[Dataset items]
****************************************
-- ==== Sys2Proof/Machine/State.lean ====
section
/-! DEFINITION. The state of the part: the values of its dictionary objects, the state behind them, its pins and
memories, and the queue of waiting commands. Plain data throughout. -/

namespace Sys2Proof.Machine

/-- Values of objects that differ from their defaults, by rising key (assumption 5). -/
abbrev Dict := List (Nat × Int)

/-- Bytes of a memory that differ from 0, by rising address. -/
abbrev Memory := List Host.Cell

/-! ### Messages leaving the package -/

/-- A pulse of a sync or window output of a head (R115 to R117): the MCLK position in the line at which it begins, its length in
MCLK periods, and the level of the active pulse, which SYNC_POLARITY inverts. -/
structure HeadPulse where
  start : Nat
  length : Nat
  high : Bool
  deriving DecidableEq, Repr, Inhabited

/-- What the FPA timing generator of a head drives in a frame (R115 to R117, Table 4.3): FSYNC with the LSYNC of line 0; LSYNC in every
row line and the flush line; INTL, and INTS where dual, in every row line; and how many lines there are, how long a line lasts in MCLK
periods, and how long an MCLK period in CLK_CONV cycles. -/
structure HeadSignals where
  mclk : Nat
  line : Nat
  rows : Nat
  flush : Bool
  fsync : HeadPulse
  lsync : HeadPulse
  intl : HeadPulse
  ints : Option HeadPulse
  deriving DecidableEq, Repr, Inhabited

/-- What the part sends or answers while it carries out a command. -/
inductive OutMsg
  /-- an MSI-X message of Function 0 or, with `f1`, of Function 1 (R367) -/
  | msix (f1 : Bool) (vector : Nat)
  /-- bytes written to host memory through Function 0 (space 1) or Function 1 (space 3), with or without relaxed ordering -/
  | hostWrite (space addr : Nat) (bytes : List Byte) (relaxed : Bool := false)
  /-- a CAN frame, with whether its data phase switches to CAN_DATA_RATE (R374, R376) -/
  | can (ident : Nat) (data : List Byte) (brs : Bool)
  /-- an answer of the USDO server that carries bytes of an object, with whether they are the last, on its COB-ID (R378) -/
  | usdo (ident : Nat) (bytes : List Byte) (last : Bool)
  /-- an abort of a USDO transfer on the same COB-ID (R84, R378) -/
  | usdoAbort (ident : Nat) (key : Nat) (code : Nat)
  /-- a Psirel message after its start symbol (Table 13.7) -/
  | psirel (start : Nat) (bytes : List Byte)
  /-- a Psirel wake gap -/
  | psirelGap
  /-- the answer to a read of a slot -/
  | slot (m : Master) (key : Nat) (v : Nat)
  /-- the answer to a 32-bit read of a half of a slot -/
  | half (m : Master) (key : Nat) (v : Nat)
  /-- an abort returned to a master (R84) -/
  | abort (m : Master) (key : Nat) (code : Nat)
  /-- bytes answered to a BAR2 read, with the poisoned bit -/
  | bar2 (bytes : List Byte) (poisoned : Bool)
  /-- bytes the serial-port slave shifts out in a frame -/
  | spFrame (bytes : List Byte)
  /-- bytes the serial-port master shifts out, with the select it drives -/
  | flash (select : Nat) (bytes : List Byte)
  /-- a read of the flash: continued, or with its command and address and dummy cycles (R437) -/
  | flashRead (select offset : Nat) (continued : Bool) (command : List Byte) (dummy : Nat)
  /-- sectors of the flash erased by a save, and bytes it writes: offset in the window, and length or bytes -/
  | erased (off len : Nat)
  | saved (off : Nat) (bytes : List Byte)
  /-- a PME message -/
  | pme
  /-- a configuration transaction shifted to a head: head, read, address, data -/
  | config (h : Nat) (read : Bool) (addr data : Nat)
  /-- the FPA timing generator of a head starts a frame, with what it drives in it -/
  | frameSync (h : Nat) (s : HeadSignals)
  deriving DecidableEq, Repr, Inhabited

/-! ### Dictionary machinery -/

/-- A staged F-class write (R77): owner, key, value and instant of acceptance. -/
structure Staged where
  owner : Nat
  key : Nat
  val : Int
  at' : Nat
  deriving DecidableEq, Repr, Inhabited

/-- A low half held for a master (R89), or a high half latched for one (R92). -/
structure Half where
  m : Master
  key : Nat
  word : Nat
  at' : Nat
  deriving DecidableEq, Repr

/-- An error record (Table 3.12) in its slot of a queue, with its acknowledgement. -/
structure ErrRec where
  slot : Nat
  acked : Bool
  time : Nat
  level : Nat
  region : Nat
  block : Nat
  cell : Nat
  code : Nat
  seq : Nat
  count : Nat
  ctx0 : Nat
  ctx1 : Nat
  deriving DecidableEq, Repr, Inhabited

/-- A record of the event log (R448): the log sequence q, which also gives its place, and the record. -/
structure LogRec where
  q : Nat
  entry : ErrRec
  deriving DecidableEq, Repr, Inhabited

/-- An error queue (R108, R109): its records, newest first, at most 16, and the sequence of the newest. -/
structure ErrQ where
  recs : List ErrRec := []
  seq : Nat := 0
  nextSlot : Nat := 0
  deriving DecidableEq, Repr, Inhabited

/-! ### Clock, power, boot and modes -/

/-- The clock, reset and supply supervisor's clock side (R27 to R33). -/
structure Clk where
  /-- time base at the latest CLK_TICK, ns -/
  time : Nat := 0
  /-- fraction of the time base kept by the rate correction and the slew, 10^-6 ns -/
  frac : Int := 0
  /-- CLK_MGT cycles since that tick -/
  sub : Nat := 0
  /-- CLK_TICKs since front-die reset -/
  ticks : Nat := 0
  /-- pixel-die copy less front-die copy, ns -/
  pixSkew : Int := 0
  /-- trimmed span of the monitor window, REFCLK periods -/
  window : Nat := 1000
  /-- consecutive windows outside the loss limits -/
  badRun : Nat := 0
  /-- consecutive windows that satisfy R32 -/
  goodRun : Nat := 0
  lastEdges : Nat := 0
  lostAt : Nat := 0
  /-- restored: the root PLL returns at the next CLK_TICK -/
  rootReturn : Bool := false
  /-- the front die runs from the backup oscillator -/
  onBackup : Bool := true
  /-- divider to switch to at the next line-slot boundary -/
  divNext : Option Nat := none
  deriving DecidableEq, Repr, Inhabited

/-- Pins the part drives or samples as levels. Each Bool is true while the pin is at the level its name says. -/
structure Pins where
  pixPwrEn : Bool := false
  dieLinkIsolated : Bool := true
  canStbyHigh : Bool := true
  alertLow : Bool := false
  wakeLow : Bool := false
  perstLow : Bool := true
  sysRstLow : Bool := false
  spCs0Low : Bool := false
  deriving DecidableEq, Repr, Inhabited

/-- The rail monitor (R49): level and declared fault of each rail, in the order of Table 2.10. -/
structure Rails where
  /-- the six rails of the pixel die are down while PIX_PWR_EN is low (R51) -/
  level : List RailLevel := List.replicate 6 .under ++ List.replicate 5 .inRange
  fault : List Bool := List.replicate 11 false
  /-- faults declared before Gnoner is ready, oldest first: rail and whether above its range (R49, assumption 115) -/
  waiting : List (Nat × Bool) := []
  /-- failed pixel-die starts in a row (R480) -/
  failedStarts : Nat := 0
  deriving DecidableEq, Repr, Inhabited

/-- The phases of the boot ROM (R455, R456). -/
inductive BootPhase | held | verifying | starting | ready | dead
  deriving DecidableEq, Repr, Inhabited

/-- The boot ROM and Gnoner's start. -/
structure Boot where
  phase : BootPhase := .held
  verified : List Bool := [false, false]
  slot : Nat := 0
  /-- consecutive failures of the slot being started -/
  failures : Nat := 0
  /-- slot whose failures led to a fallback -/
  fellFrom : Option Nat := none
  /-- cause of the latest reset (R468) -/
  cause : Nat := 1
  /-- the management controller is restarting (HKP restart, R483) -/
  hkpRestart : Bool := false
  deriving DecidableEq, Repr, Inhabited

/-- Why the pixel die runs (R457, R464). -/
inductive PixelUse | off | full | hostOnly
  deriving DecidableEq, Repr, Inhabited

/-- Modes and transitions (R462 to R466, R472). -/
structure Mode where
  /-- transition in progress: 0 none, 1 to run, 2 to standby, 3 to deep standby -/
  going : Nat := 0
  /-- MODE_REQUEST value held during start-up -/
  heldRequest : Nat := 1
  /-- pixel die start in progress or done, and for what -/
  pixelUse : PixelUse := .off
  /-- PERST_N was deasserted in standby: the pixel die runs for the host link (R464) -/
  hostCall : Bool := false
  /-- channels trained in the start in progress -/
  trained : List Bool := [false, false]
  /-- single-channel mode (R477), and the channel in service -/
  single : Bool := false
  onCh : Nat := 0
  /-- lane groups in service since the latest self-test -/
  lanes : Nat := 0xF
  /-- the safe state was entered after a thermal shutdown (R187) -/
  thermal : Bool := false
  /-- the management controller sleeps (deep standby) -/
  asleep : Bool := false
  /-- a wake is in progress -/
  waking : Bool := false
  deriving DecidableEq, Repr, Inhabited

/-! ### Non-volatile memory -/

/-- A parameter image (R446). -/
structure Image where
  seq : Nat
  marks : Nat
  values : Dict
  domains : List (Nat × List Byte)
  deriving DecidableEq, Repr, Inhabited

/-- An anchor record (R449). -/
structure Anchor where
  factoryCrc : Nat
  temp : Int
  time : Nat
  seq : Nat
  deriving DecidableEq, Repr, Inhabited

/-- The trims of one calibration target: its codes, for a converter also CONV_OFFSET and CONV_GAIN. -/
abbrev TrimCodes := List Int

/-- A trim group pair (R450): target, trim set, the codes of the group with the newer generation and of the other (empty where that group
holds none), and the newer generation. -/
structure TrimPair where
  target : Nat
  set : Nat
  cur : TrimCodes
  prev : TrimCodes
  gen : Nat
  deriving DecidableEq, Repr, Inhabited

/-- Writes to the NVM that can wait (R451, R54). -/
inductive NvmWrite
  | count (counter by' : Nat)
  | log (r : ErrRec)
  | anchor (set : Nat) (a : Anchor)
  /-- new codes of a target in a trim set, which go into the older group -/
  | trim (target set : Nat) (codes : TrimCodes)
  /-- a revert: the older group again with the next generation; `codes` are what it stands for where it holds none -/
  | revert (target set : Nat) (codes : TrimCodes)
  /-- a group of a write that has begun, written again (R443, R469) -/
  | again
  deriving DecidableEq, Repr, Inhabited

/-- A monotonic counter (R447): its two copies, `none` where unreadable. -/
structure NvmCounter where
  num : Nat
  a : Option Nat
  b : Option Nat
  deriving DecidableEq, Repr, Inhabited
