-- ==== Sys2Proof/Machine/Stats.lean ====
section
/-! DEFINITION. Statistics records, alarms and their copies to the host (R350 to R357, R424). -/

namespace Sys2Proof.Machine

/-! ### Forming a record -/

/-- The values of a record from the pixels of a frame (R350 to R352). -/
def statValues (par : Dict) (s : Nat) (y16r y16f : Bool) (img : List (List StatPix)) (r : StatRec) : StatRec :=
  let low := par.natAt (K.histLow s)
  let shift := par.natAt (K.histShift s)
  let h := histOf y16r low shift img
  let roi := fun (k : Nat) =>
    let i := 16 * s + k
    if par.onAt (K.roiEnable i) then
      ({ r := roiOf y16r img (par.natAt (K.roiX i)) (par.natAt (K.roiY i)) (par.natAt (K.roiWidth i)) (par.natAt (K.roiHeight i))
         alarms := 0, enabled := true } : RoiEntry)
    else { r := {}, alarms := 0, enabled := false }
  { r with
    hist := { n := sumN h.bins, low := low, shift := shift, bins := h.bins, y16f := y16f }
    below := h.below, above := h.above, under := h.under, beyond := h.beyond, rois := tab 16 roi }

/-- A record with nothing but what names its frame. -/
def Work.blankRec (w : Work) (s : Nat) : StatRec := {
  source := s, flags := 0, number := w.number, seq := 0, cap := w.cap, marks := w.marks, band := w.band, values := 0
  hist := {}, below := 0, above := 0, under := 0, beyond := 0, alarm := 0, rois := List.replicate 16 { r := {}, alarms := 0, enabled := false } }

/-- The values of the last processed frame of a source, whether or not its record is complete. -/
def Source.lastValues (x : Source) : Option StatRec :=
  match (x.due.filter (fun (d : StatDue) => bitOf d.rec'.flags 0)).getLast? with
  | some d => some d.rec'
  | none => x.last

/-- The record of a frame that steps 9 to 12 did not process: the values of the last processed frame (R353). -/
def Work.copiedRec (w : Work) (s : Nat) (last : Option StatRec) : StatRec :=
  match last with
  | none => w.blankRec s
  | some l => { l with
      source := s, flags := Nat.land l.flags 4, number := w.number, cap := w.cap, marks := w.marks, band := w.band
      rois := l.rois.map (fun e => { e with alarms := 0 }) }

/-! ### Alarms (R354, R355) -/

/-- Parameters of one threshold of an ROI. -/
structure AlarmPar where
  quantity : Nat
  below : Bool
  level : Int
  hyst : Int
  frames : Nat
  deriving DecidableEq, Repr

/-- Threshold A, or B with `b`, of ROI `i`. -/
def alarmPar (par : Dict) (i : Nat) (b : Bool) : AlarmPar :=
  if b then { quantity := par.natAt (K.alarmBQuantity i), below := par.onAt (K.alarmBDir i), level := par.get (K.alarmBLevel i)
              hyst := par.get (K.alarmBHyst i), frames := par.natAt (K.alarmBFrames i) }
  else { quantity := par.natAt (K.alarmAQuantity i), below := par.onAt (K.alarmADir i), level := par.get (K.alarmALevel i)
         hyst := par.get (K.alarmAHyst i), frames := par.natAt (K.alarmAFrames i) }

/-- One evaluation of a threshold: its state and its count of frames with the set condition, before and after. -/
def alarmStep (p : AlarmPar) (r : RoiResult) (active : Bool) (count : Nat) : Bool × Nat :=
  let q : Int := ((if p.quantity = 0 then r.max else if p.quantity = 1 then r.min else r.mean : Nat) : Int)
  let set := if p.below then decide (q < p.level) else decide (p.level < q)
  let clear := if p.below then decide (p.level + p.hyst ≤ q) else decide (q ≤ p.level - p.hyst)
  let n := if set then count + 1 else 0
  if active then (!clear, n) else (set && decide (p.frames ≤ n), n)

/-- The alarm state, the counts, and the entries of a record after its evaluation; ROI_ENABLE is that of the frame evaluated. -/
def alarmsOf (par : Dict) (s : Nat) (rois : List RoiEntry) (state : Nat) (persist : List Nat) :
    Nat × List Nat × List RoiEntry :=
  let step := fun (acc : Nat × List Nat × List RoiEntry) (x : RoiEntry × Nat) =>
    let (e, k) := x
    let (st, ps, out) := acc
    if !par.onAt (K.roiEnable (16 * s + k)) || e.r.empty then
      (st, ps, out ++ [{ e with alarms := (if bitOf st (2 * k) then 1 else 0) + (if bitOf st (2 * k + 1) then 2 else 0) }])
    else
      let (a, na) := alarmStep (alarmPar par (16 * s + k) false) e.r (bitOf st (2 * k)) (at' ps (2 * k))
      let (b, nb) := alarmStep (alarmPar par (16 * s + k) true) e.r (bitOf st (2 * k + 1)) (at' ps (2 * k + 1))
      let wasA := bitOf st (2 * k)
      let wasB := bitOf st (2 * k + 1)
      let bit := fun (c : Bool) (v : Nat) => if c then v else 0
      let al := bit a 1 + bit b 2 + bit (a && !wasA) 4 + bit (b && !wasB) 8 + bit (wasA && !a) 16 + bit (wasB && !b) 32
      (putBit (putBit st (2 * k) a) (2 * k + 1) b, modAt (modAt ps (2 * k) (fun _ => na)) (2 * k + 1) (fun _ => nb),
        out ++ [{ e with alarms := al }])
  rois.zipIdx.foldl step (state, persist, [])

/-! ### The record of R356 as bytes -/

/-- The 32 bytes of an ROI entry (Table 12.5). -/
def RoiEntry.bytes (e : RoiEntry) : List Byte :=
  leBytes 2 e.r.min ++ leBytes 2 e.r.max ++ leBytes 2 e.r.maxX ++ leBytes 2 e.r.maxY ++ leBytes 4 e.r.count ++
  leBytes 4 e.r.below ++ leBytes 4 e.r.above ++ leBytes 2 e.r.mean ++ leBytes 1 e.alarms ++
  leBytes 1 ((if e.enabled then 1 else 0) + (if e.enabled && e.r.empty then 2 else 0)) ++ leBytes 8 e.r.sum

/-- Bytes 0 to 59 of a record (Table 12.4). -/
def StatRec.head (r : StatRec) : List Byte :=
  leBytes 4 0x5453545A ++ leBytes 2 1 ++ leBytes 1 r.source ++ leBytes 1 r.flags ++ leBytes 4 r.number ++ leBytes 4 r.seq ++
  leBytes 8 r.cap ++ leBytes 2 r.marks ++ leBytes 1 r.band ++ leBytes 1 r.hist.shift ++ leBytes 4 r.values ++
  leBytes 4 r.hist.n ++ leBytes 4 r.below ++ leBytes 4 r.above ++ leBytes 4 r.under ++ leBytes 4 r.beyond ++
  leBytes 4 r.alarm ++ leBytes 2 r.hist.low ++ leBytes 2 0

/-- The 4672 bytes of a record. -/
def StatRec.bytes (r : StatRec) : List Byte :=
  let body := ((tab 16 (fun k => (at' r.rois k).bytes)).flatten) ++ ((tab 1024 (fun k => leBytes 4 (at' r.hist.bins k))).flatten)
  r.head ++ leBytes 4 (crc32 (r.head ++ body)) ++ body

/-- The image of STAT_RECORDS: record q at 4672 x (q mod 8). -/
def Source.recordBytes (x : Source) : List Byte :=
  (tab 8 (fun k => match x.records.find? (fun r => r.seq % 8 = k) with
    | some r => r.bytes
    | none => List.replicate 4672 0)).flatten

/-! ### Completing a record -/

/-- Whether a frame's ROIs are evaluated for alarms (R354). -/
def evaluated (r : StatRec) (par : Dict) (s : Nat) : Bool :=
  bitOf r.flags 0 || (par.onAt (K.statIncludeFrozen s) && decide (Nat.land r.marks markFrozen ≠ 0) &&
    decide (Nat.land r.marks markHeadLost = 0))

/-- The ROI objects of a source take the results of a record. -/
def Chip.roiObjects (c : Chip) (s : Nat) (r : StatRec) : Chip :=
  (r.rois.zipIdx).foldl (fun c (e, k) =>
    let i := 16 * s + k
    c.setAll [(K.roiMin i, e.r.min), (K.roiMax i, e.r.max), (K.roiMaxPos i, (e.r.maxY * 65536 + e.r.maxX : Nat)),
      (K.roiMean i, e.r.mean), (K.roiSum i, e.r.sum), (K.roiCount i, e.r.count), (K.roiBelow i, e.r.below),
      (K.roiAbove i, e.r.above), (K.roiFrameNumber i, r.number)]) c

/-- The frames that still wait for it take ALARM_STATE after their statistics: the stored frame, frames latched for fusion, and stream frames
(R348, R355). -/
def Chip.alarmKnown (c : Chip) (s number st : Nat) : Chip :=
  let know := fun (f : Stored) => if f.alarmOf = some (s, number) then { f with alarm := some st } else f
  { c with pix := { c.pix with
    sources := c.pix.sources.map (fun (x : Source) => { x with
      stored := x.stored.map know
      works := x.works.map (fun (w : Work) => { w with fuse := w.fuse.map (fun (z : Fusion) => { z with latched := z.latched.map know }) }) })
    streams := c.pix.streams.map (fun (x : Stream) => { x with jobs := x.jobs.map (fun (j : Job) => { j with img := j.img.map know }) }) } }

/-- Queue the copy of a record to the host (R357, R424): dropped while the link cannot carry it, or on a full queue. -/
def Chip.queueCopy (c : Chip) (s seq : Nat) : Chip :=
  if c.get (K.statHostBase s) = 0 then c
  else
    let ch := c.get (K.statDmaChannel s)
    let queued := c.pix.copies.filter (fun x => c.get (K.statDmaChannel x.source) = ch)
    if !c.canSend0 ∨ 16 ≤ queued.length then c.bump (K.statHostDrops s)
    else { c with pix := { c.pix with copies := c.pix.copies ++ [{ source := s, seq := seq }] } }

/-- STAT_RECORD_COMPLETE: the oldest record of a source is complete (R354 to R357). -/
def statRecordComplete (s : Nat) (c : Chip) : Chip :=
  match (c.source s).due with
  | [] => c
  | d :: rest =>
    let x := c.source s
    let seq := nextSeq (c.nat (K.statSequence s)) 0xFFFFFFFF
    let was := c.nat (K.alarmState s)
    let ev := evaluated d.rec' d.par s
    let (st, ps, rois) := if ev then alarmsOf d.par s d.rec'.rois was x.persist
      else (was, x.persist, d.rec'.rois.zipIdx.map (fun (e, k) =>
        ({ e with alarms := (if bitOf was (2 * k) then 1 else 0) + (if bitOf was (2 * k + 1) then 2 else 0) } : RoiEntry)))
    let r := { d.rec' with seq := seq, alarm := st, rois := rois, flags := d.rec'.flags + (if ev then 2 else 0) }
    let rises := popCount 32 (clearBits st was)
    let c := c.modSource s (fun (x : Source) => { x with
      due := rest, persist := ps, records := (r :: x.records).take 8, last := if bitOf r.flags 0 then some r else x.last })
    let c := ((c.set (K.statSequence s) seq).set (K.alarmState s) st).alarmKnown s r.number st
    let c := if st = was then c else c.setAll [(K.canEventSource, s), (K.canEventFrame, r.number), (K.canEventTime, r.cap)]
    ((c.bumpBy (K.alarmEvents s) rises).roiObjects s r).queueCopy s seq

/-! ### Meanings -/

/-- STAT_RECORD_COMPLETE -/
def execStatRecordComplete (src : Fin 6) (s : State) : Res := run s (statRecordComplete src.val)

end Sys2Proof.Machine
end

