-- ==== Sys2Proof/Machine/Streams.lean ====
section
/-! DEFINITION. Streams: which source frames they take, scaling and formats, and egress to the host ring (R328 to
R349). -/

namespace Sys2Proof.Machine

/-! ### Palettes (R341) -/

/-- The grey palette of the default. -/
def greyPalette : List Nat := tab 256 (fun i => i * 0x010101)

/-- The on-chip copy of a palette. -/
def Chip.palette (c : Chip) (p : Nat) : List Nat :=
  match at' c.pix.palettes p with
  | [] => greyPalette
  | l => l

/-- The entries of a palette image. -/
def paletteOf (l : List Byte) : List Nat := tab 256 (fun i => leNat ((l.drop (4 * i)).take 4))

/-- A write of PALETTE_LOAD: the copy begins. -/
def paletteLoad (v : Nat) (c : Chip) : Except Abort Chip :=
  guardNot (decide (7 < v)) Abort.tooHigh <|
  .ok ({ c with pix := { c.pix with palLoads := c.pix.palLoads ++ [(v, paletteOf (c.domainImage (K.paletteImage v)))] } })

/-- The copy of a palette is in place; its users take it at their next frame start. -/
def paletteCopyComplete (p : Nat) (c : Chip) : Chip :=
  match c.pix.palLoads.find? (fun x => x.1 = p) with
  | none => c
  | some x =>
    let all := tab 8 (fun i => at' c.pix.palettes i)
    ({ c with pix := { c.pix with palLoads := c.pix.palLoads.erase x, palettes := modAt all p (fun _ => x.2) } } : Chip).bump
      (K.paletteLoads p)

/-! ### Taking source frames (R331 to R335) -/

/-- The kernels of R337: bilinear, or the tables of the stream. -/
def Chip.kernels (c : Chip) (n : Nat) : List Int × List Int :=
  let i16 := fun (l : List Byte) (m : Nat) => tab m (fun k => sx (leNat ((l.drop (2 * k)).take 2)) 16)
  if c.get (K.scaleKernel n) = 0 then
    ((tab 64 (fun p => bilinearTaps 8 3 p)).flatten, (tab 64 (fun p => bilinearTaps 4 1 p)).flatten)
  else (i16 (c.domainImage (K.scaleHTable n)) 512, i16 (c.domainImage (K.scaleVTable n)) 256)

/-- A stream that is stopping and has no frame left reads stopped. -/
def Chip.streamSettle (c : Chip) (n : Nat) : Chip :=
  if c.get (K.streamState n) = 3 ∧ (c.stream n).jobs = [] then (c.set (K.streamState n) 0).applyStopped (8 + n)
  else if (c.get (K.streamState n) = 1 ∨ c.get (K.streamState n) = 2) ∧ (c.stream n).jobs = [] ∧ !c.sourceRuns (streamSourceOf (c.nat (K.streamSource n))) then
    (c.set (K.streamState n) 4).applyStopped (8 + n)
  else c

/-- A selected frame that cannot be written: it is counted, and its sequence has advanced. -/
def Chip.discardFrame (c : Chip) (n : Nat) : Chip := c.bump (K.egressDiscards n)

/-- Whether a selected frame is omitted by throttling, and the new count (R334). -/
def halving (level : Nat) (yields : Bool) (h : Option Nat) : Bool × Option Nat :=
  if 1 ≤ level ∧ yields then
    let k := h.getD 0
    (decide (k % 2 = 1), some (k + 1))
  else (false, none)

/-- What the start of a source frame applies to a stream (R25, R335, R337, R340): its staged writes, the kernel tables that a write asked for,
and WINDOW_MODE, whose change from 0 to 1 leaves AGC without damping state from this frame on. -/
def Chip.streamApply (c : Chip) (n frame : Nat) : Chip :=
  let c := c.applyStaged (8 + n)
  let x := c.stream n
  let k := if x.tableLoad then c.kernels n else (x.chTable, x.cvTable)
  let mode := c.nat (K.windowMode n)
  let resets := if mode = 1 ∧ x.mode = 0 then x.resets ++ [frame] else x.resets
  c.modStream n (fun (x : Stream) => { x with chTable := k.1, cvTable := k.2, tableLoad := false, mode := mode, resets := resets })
****************************************
● **PROBLEM REQUIREMENTS**
Reproduce, exactly as they stand in the data above, the lines from the one that holds "holds none -/" to the one that holds "def Work.blankRec (w", inclusive.

● **RESULT FOR THIS TASK**
  /-- a revert: the older group again with the next generation; `codes` are what it stands for where it holds none -/
  | revert (target set : Nat) (codes : TrimCodes)
  /-- a group of a write that has begun, written again (R443, R469) -/
  | again
  deriving DecidableEq, Repr, Inhabited

/-- A monotonic counter (R447): its two copies, `none` where unreadable. -/
structure NvmCounter where
  num : Nat
  a : Option Nat
  b : Option Nat
  deriving DecidableEq, Repr, Inhabited
-- ==== Sys2Proof/Machine/Stats.lean ====
section
/-! DEFINITION. Statistics records, alarms and their copies to the host (R350 to R357, R424). -/

namespace Sys2Proof.Machine

/-! ### Forming a record -/

/-- The values of a record from the pixels of a frame (R350 to R352). -/
def statValues (par : Dict) (s : Nat) (y16r y16f : Bool) (img : List (List StatPix)) (r : StatRec) : StatRec :=
  let low := par.natAt (K.histLow s)
  let shift := par.natAt (K.histShift s)
  let h := histOf y16r low shift img
  let roi := fun (k : Nat) =>
    let i := 16 * s + k
    if par.onAt (K.roiEnable i) then
      ({ r := roiOf y16r img (par.natAt (K.roiX i)) (par.natAt (K.roiY i)) (par.natAt (K.roiWidth i)) (par.natAt (K.roiHeight i))
         alarms := 0, enabled := true } : RoiEntry)
    else { r := {}, alarms := 0, enabled := false }
  { r with
    hist := { n := sumN h.bins, low := low, shift := shift, bins := h.bins, y16f := y16f }
    below := h.below, above := h.above, under := h.under, beyond := h.beyond, rois := tab 16 roi }

/-- A record with nothing but what names its frame. -/
def Work.blankRec (w : Work) (s : Nat) : StatRec := {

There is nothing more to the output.